(Saved entries)
-- ==== Sys2Proof/Machine/Fetch.lean ====
section
/-!
DEFINITION. The engines' own work between commands (R350, R352, R353, R356): each running engine fetches the word at its program counter and
executes the instruction that it means.
-/

namespace Sys2Proof.Machine

/-- R350, R356: the word of the instruction RAM at an engine's program counter, least significant byte first. -/
def fetchWord (s : State) (e : Nat) : Word := loadValue false (memRange (engOf s e).iram (engOf s e).pc.toNat 4)

/-- Whether an engine fetches: it executes, and from a segment of an image; the recovery loader's ROM holds no code that the spec gives (R368, log 181). -/
def fetches (s : State) (e : Nat) : Bool := engineReady s e && decide ((engOf s e).image < 3)

/-- R350, R353: an engine that fetches executes the instruction at its program counter. -/
def runEngine (s : State) (e : Fin 9) : State :=
  if fetches s e then
    match exec (decodeEngine e (fetchWord s e)) s with
    | .next t => t
    | .fault _ => s
    | .refused _ => s
  else s

/-- One instruction for each engine, W0 first (log 181). -/
def runEngines (s : State) : State := (List.finRange 9).foldl runEngine s

/-- A step with no command waiting: the time code counts on and each engine executes an instruction; nothing in OFF (log 1). -/
def idle (s : State) : State := if s.power.device = 0 then s else runEngines s.tick

end Sys2Proof.Machine
end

▶ **EXERCISE REQUIREMENTS**: Reprint exactly the lines above that start at the one with "namespace Sys2Proof.Machine" and end at the one with "(R368, log 181). -/", keeping both and adding none.

▶ **ANSWER FOR THE TASK**:
namespace Sys2Proof.Machine

/-- R350, R356: the word of the instruction RAM at an engine's program counter, least significant byte first. -/
def fetchWord (s : State) (e : Nat) : Word := loadValue false (memRange (engOf s e).iram (engOf s e).pc.toNat 4)

/-- Whether an engine fetches: it executes, and from a segment of an image; the recovery loader's ROM holds no code that the spec gives (R368, log 181). -/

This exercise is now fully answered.